# Figure Eight Puffer Fish



## snodhutch (Aug 3, 2008)

Hi, I wonder if anyone can help me. I've got a red tail black shark about 4" long and wondered if its possible to put a couple of figure eight puffer fish in a 24" aquarium with him


----------



## griffpan (Feb 2, 2008)

Puffer fish can be really aggressive, so i wouldn't keep 2 together, they can be terrible bullys and fin nippers and ideally would probably be best kept on their own.
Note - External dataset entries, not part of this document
/-- An ordered set arrives on K. -/
def State.orderedSet (s : State) (l : Lane) (o : OrderedSet) : State :=
  if (s.lane l).lrun.waiting then s
  else
    match (s.lane l).link.st with
    | .train => (s.seeTs2 l o).trainSet l o
    | .config => if o.ts2 then (s.seeTs2 l o).configSet l o else (s.linkTrain l).modLrun l (fun r => { r with kLock := true })
    | .up => if o.ts2 then s else s.linkLost l 4
    | _ => s

/-- The training timeout (R337): the strands idle for 10 ms before DETECT. -/
def State.trainTimeout (s : State) (l : Lane) : State :=
  let k := (s.lane l).link.st
  if (k = .train || k = .config) && !(s.lane l).lrun.waiting then (s.noteL l 0xA033).trainWait l k else s

/-- The 10 ms idle, or the 1 s protocol retry, is over (R337, R338). -/
def State.retryTimer (s : State) (l : Lane) : State :=
  if (s.lane l).lrun.waiting then
    (s.modLink l (fun k => { k with st := .detect })).modLrun l (fun r => { r with waiting := false })
  else s

/-! ### The return strand -/

/-- A return frame discarded: counted, and after eight together the link is lost (R373). -/
def State.frameDiscarded (s : State) (l : Lane) : State :=
  if (s.lane l).link.st != .up then s
  else
    let s := s.modLink l (fun k => { k with errDisc := satInc satByte k.errDisc })
    let s := s.modLrun l (fun r => { r with discCount := r.discCount + 1 })
    if 8 ≤ (s.lane l).lrun.discCount then s.linkLost l 5 else s

/-- A CREDIT frame that passes R340 (R356, R357). -/
def State.takeCredit (s : State) (l : Lane) (count : Nat) : State :=
  let k := (s.lane l).link
  if k.st != .up then s
  else
    let count := count % 65536
    let lower := 32768 ≤ (count + 65536 - k.granted) % 65536
    let more := (s.lane l).lrun.bound < (count + 65536 - k.used % 65536) % 65536
    if lower || more then s.frameDiscarded l
    else (s.modLink l (fun k => { k with granted := count })).modLrun l (fun r => { r with discCount := 0 })

/-- 200 µs in reference ticks (R361). -/
def echoTicks : Nat := 5000

/-- Which condition of R361 a magazine STATUS meets: 0 none, 1 epoch, 2 run open, 3 no run open, 4 a later
line. -/
def State.disagrees (s : State) (l : Lane) (m : MagStatus) : Nat :=
  let x := s.lane l
  let e := s.sys.epochs.getD (tillUnit l) 0
  if m.epoch != e then (if x.lrun.told = some e && decide (x.lrun.statusTsc + echoTicks < m.began) then 1 else 0)
  else if x.lrun.opened && (m.scanId != x.link.scanId || !(2 ≤ m.state && m.state ≤ 4)) then 2
  else if !x.lrun.opened && m.state = 2 then 3
  else if m.last != 0xFFFFFFFF && (match x.link.sent with
    | some k => decide (k < m.last)
    | none => true) then 4
  else 0

/-- A magazine's last line stands before the last line sent (R365). -/
def lastEarlier (sent : Option Nat) (last : Nat) : Bool :=
  match sent with
  | some k => last = 0xFFFFFFFF || decide (last < k)
  | none => false

/-- The run ended by a fault as a flush ends it; in GANG-SCAN under R135, where complete lines drain. -/
def State.linkFault (s : State) (l : Lane) (code cause : Nat) : State :=
  let s := s.recordL l code 2
  if s.sys.gang && (s.capturesRun l || s.closing l) then s.gangAbort l (code + laneOff l)
  else s.flushEnd l { aborted := true, cause := cause, code := code + laneOff l }

/-- The end of a resync (R363). -/
def State.endResync (s : State) (l : Lane) : State :=
  (s.modLink l (fun k => { k with resync := false })).mark (tillUnit l)

/-- A resync failed (R365). After a loss of the link the line it left open is the one that the flush abandons, and
nothing of the lines behind it can be sent. -/
def State.resyncFail (s : State) (l : Lane) : State :=
  let r := (s.lane l).lrun
  let s := s.endResync l
  if !r.lost then s.linkFault l 0xA037 16
  else
    let s := (s.recallLine l).linkFault l 0xA037 16
    if s.sys.gang then s.flushTill l 5 else s

/-- A SEAM owed again: the line that it precedes is now `num`, after `last`. -/
def reSeam (num : Nat) (last : Option Nat) (f : List Nat) : List Nat :=
  f.take 3 ++ leWords 2 (lineOr last) ++ leWords 2 num ++ f.drop 7

/-- Every line from `num` on that a link has begun or queued is withdrawn from it (R326, R375). -/
def State.withdrawFrom (s : State) (l : Lane) (num cause : Nat) : State :=
  let s := match (s.lane l).lrun.openLine with
    | some n => if num ≤ n then s.abandonLine l n cause true else s
    | none => s
  match (s.lane l).till.slots.find? (fun q => num ≤ q.num) with
  | some q => s.abandonLine l q.num cause true
  | none => s

/-- The run goes on with line `num`, or a line before it that it goes on with already, after a seam that names cause
[5] (R375). -/
def State.resumeFrom (s : State) (l : Lane) (num : Nat) : State :=
  let num := min num (s.lane l).nextLine
  let s := (s.partners l).foldl (fun s k =>
    let s := (s.giveExposure k).modLane k (fun x => { (x.giveUp num) with
      reading := none, group := none, resumed := true
      owedSeams := x.owedSeams.map (reSeam num (x.lastBefore num)) })
    let s := (s.rewind k num 0).modPix k (fun p => { p with accum := [] })
    if (s.lane k).mode.mode = .smoulder then s.modArun k (fun a => { a with mask := a.mask ||| 32 }) else s) s
  if (s.lane l).mode.mode = .smoulder then s.abandonSeam (s.carriage l) else s.seamDue l 32

/-- A line abandoned by a loss of the link, its number for the next line of the run (R375, R326): ABANDON with bit
[8] before any other frame of the run; in GANG-SCAN on both links. -/
def State.resumeAt (s : State) (l : Lane) (num cause : Nat) : State :=
  let s := s.frameFirst l 0x07 (s.abandonFields l num cause true false)
  let s := s.withdrawFrom l num cause
  let s := if s.sys.gang then
      let k := otherLane l
      let s := s.withdrawFrom k num cause
      s.sendFrame k 0x07 (s.abandonFields k num cause true true)
    else s
  if (s.lane l).mode.ending then s else s.resumeFrom l num

/-- After a loss and its resync, the line left open is withdrawn and the run goes on (R375). -/
def State.afterLoss (s : State) (l : Lane) : State :=
  let r := (s.lane l).lrun
  if !r.lost then s.pump l
  else
    let s := s.modLrun l (fun y => { y with lost := false, owed := none })
    match r.owed with
    | some (n, c) => (s.resumeAt l n c).pump l
    | none => s.pump l

/-- What a magazine STATUS shows. -/
def State.showStatus (s : State) (l : Lane) (m : MagStatus) : State :=
  let x := s.lane l
  -- the magazine counts from UP
  let seen := if x.lrun.gotStatus then x.link.magBad else 0
  let rises := x.lrun.opened && !x.lrun.badRec && decide (seen < m.discarded)
  let s := s.modLink l (fun k => { k with
    mag := m.state % 8, magLast := if m.last = 0xFFFFFFFF then none else some m.last
    magFree := m.freeMib, magBad := min 65535 m.discarded })
  let s := s.modLrun l (fun r => { r with gotStatus := true, magEpoch := m.epoch, discCount := 0, badRec := r.badRec || rises })
  if rises then s.noteL l 0xA03A [m.discarded] else s

/-- Invalid code groups on K, at their places in the characters received: counted, and judged (R372); a loss of sync
found in a reference interval is acted on at the anchor edge (R373). -/
def State.kGroups (s : State) (l : Lane) (groups : List Nat) : State :=
  match (s.lane l).link.st with
  | .down | .detect => s
  | st =>
    let s := s.modLink l (fun k => { k with errCode := min 255 (k.errCode + groups.length) })
    let seen := (s.lane l).lrun.kBad ++ groups
    if !syncLost seen then s.modLrun l (fun r => { r with kBad := seen.drop (seen.length - 3) })
    else
      let s := s.modLrun l (fun r => { r with kBad := [], kLock := false })
      if st != .up then s.modLrun l (fun r => { r with ts1 := 0, ts2 := 0, lastTs2 := none })
      else if s.clk.interval then s.modLrun l (fun r => { r with syncDue := true })
      else s.linkLost l 1

/-- A magazine STATUS that passes R340; a reference interval suspends its judgement (R373). -/
def State.magStatus (s : State) (l : Lane) (m : MagStatus) : State :=
  if (s.lane l).link.st != .up then s
  else if s.clk.interval then s.showStatus l m
  else
    let s := s.showStatus l m
    let x := s.lane l
    let e := s.sys.epochs.getD (tillUnit l) 0
    let bad := s.disagrees l m
    let ended : Bool := (x.lrun.ending.map (fun r => r.cause = 10 || r.cause = 11 || (s.sys.gang && r.cause = 5))).getD false
    if m.epoch = e && x.lrun.opened && (m.state = 3 || m.state = 4) && !ended then
      (if m.state = 3 then s.linkFault l 0xA038 10 else s.linkFault l 0xA039 11).pump l
    else if x.link.resync then
      if m.epoch = e && m.ack && bad = 0 then
        if x.lrun.opened && lastEarlier x.link.sent m.last then s.resyncFail l else (s.endResync l).afterLoss l
      else s
    else if bad = 0 then (s.modLrun l (fun r => { r with badCount := 0 })).pump l
    else
      let s := s.modLrun l (fun r => { r with badCount := r.badCount + 1 })
      if (s.lane l).lrun.badCount < 3 then s
      else
        let s := s.recordL l 0xA036 (if s.capturesRun l then 1 else 0) [bad]
        (s.startResync l).seamDue l 4

/-- A resync's limit (R365). -/
def State.resyncLimit (s : State) (l : Lane) : State :=
  if (s.lane l).link.resync && (s.lane l).link.st = .up then s.resyncFail l else s

/-- The link stayed down for the training timeout during a run (R376). -/
def State.linkAborts (s : State) (l : Lane) : State :=
  let x := s.lane l
  if x.link.st = .up || !x.lrun.opened then s
  else
    let e : RunEnd := { aborted := true, cause := 17, code := 0xA035 + laneOff l }
    ((s.linkFault l 0xA035 17).clearTill l).modLrun l (fun r => { r with
      lastEnd := some e, ending := some e, opened := false, lost := false, owed := none, txq := [], openLine := none })

end Sys2Proof.Machine
end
Red tailed sharks are also known to be aggressive so the 2 together could spell serious trouble.
I don't have any puffers myself but a friend does and has 3 tanks with one in each.
I have kept a red tailed shark in a community tank with no problems at all, but i think this was more the exception


----------



## Jen26 (Apr 22, 2008)

i used to have a mbu puffer, he was never aggresive to any other fish!


----------



## griffpan (Feb 2, 2008)

You must have got one of the nice ones


----------



## mshaw86 (Oct 10, 2008)

i wouldn't really risk it to be honest, you can get one in a hundred that will be really placcid and not bother with other fish but it's very unlikely. Puffers tend to do best on their own.


----------



## Jacqui_UK (Oct 7, 2008)

I have kept many types of puffers in the past and in my opinion it is best to keep them in species specific tanks as they are nippy.


----------